__TASK INSTRUCTIONS__. Print the lines that run from the line with "(r.span = none" to the line with "(∀ sc, Scope.ofCode", keeping both end lines, exactly as they appear in the entries below, and nothing else.

__RECORD EXTRACTS__.
>>
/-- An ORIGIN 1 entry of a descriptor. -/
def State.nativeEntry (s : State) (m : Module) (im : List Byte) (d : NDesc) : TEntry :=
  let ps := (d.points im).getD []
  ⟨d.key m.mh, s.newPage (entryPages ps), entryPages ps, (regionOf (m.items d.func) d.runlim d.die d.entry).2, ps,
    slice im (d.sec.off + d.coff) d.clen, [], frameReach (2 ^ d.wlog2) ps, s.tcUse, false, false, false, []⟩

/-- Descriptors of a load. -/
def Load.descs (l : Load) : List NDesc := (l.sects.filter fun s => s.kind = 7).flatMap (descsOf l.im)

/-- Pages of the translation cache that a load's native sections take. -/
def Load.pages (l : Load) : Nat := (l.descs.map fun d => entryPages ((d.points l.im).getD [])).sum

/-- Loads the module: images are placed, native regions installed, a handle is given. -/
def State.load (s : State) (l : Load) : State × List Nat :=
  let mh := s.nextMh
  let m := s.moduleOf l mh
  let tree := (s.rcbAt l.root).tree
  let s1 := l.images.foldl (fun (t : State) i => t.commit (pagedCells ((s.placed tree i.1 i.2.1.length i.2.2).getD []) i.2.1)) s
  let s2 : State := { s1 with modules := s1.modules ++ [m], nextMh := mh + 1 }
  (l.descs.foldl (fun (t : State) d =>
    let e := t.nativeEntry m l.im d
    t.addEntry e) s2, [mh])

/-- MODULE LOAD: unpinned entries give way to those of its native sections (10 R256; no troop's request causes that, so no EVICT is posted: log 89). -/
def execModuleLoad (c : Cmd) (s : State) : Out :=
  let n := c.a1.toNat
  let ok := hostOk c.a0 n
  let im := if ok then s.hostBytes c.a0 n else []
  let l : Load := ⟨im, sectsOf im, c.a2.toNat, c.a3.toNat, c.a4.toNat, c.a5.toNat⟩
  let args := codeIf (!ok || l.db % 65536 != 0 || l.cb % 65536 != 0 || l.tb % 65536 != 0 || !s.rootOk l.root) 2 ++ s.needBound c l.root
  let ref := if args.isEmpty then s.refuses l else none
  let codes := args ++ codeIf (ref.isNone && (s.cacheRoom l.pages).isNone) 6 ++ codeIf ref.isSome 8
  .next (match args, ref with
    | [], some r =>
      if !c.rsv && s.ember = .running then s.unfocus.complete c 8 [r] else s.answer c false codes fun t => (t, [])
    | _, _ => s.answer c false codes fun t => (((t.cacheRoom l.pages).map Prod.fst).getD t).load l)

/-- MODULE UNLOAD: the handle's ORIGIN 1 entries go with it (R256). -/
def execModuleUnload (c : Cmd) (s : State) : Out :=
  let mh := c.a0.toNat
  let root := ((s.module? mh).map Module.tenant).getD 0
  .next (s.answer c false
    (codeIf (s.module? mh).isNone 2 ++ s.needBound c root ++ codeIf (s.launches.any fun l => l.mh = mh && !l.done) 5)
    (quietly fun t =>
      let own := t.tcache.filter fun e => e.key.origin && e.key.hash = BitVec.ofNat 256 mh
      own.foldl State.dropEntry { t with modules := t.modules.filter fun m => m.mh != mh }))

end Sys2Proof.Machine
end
<<
>>
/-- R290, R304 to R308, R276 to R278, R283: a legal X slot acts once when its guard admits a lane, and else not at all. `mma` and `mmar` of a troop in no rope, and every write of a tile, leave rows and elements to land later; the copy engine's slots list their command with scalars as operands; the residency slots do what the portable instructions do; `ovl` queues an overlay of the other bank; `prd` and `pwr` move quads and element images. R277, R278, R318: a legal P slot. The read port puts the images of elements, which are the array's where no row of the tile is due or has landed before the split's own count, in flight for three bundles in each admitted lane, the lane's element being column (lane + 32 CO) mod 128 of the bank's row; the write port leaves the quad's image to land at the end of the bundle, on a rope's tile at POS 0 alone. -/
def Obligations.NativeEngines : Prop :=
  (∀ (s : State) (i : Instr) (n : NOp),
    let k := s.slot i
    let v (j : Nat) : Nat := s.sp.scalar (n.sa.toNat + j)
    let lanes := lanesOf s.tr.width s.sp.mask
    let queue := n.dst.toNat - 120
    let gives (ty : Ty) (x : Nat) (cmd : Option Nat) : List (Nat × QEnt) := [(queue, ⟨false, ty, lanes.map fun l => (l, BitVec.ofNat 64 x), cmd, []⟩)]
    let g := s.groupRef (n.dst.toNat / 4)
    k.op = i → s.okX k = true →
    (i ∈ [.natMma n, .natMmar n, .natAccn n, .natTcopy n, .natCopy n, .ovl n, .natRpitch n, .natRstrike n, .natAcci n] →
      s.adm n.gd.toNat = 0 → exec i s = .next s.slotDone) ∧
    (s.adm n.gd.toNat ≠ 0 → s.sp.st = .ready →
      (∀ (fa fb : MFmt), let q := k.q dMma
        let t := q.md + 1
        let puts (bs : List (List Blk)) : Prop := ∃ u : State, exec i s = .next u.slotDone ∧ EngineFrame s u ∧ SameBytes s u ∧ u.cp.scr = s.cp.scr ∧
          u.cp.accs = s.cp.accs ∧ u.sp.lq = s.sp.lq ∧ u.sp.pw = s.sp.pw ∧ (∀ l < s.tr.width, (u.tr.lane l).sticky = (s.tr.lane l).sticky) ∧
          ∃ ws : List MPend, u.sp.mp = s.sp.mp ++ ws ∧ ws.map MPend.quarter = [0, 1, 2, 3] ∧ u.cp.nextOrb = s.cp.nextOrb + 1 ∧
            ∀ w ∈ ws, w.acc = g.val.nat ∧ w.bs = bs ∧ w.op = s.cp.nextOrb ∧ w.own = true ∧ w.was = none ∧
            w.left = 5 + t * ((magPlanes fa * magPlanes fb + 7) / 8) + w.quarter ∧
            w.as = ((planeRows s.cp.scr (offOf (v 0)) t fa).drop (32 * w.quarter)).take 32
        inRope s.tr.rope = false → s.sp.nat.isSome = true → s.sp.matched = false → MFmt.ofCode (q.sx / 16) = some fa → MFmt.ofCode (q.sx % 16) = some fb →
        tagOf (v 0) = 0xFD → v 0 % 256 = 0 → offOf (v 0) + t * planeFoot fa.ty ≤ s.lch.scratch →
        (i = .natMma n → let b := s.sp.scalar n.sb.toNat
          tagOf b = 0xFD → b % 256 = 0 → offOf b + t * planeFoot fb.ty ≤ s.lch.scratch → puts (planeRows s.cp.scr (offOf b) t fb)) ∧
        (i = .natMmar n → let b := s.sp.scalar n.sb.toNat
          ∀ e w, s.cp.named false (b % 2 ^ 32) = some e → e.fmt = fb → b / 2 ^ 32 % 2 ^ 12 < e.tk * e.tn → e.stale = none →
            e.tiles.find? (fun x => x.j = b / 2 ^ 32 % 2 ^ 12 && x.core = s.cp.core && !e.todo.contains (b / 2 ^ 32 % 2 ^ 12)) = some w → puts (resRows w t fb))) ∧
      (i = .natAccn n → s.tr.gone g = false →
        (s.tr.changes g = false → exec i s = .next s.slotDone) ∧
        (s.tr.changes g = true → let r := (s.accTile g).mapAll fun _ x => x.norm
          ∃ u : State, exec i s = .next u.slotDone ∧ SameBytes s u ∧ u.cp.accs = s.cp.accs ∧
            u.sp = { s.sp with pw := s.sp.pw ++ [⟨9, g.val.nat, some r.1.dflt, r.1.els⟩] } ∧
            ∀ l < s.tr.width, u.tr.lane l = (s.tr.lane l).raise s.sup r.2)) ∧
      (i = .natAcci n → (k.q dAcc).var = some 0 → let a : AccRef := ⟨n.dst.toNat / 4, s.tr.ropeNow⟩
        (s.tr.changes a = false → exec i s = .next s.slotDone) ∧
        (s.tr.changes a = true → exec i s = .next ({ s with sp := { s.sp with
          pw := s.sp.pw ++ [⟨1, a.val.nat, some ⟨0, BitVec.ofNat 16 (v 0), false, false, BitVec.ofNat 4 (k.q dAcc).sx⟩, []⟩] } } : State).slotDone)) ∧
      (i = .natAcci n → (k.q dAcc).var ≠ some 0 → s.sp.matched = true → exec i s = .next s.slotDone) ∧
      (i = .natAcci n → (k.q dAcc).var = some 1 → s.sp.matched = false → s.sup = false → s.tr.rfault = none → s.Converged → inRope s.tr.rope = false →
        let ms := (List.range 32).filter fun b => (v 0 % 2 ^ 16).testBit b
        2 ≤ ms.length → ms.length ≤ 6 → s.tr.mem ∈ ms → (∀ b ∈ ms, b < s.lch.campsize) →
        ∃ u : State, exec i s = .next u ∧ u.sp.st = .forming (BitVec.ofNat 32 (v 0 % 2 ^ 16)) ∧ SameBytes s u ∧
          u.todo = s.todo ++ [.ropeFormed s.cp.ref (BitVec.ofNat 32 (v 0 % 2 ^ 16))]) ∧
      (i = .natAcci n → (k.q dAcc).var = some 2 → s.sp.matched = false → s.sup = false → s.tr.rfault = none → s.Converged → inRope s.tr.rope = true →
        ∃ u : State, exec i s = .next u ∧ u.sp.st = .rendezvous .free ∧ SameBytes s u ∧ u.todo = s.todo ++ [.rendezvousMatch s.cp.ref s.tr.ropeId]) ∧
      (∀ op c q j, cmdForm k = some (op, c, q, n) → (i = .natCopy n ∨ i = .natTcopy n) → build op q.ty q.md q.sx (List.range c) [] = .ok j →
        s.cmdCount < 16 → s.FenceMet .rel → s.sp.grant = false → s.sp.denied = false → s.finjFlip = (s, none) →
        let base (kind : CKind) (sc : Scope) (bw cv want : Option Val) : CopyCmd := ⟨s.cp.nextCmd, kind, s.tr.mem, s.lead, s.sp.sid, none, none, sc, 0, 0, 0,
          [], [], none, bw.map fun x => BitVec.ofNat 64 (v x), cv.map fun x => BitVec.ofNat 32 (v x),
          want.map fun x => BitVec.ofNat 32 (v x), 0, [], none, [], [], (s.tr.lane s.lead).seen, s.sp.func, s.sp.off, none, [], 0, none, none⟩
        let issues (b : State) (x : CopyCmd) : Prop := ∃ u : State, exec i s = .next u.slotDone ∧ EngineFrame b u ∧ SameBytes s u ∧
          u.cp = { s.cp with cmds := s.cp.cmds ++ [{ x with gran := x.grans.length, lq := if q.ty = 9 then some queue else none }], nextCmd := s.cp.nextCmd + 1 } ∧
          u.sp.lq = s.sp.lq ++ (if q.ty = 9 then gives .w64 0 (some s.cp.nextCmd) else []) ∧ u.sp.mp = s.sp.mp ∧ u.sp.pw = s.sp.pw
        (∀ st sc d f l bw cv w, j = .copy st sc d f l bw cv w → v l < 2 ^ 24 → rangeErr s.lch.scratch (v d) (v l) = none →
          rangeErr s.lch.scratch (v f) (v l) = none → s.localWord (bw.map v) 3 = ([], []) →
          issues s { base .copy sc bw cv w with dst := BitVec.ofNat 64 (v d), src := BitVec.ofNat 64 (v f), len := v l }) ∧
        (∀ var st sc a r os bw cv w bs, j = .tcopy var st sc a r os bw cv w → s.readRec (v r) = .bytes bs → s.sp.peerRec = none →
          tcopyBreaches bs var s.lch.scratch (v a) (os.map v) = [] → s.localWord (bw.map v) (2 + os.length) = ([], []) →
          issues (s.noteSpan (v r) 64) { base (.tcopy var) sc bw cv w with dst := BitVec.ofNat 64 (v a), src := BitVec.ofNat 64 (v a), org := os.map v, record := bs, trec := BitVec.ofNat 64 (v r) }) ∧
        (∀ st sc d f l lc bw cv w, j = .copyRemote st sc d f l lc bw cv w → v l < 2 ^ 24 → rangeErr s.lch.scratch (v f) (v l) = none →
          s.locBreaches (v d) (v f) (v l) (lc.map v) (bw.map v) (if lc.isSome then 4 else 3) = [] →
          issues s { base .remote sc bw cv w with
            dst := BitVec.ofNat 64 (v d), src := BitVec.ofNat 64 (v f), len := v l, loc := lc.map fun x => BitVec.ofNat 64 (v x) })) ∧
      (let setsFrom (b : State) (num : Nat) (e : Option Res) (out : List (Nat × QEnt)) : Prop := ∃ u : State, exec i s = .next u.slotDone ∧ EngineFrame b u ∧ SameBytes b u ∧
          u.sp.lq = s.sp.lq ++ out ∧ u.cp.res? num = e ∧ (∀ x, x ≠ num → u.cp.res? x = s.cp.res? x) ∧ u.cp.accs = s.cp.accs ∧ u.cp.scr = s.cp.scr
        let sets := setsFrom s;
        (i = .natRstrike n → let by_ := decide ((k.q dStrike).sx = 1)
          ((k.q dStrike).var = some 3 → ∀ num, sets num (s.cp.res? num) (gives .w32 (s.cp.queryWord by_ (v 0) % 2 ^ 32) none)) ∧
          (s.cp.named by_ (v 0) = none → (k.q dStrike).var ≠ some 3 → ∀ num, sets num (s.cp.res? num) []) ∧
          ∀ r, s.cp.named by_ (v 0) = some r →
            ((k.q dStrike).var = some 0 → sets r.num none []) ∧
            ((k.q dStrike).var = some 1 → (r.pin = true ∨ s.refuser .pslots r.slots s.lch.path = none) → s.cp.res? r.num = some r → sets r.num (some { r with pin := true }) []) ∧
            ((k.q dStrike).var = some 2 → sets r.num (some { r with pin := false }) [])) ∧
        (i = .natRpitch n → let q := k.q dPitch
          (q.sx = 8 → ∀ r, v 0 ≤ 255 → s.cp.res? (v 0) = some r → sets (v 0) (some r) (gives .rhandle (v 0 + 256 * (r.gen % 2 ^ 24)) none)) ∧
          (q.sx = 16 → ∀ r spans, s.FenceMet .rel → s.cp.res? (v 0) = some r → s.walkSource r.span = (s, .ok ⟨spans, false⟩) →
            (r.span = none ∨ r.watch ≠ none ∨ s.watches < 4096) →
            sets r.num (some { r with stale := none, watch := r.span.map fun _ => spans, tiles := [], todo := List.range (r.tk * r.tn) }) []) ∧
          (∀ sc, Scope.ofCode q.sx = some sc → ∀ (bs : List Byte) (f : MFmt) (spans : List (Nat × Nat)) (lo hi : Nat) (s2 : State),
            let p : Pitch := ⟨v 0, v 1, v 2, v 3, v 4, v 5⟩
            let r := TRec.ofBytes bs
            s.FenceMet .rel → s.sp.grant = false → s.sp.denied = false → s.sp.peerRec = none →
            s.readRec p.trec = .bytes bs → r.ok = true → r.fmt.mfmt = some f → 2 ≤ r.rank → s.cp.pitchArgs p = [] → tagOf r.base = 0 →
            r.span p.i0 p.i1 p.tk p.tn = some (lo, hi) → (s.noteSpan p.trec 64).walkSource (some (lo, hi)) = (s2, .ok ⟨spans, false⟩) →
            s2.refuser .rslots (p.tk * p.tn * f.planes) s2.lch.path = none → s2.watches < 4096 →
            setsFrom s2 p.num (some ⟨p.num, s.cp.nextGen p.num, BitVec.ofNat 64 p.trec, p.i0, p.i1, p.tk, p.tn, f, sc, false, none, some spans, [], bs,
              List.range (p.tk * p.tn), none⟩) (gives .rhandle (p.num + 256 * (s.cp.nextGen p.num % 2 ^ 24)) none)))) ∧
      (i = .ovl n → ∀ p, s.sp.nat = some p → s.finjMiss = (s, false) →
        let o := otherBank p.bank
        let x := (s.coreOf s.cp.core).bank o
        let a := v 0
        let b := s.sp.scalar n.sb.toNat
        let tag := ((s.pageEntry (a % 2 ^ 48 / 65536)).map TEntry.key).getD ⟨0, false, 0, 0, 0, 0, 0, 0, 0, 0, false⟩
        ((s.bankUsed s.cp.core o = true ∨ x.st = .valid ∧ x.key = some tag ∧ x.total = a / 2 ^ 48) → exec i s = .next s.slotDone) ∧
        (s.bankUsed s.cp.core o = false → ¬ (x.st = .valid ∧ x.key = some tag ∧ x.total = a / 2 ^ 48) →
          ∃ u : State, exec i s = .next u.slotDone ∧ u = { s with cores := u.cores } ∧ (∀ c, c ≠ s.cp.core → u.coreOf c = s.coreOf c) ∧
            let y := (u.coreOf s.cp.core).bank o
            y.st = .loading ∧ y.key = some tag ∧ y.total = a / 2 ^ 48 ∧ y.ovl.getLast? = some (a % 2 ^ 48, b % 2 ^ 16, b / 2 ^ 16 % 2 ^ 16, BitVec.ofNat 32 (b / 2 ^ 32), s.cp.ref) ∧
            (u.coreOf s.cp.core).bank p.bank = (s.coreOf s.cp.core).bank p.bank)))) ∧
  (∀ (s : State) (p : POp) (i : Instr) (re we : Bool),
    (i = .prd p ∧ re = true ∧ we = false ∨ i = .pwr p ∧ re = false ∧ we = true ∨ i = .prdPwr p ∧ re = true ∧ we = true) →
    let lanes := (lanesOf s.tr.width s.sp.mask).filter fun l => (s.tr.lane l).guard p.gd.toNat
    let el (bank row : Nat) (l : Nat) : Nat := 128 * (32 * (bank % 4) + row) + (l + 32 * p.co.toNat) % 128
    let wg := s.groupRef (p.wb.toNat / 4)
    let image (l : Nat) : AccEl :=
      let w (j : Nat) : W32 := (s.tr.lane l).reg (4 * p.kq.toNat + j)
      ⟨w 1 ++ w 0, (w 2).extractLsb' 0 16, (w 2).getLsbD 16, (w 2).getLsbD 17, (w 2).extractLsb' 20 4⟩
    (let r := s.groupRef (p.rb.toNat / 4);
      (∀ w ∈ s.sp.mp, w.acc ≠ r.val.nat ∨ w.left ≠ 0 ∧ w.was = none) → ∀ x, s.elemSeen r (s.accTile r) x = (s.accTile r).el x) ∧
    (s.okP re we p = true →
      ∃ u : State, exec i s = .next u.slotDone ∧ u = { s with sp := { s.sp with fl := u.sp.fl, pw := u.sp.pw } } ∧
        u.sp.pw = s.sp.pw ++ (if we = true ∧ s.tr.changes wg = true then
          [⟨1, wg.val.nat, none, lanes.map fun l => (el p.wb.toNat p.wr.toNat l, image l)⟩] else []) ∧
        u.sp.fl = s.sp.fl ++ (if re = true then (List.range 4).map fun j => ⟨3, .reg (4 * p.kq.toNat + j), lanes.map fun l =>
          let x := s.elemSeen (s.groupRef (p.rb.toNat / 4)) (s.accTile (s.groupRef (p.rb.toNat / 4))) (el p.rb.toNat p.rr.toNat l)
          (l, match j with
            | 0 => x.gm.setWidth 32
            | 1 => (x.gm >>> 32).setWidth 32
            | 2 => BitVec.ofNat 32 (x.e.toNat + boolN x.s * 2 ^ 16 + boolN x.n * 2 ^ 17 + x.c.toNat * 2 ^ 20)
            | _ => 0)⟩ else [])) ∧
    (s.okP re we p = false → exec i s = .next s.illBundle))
<<
__SOLUTION__.
            (r.span = none ∨ r.watch ≠ none ∨ s.watches < 4096) →
            sets r.num (some { r with stale := none, watch := r.span.map fun _ => spans, tiles := [], todo := List.range (r.tk * r.tn) }) []) ∧
          (∀ sc, Scope.ofCode q.sx = some sc → ∀ (bs : List Byte) (f : MFmt) (spans : List (Nat × Nat)) (lo hi : Nat) (s2 : State),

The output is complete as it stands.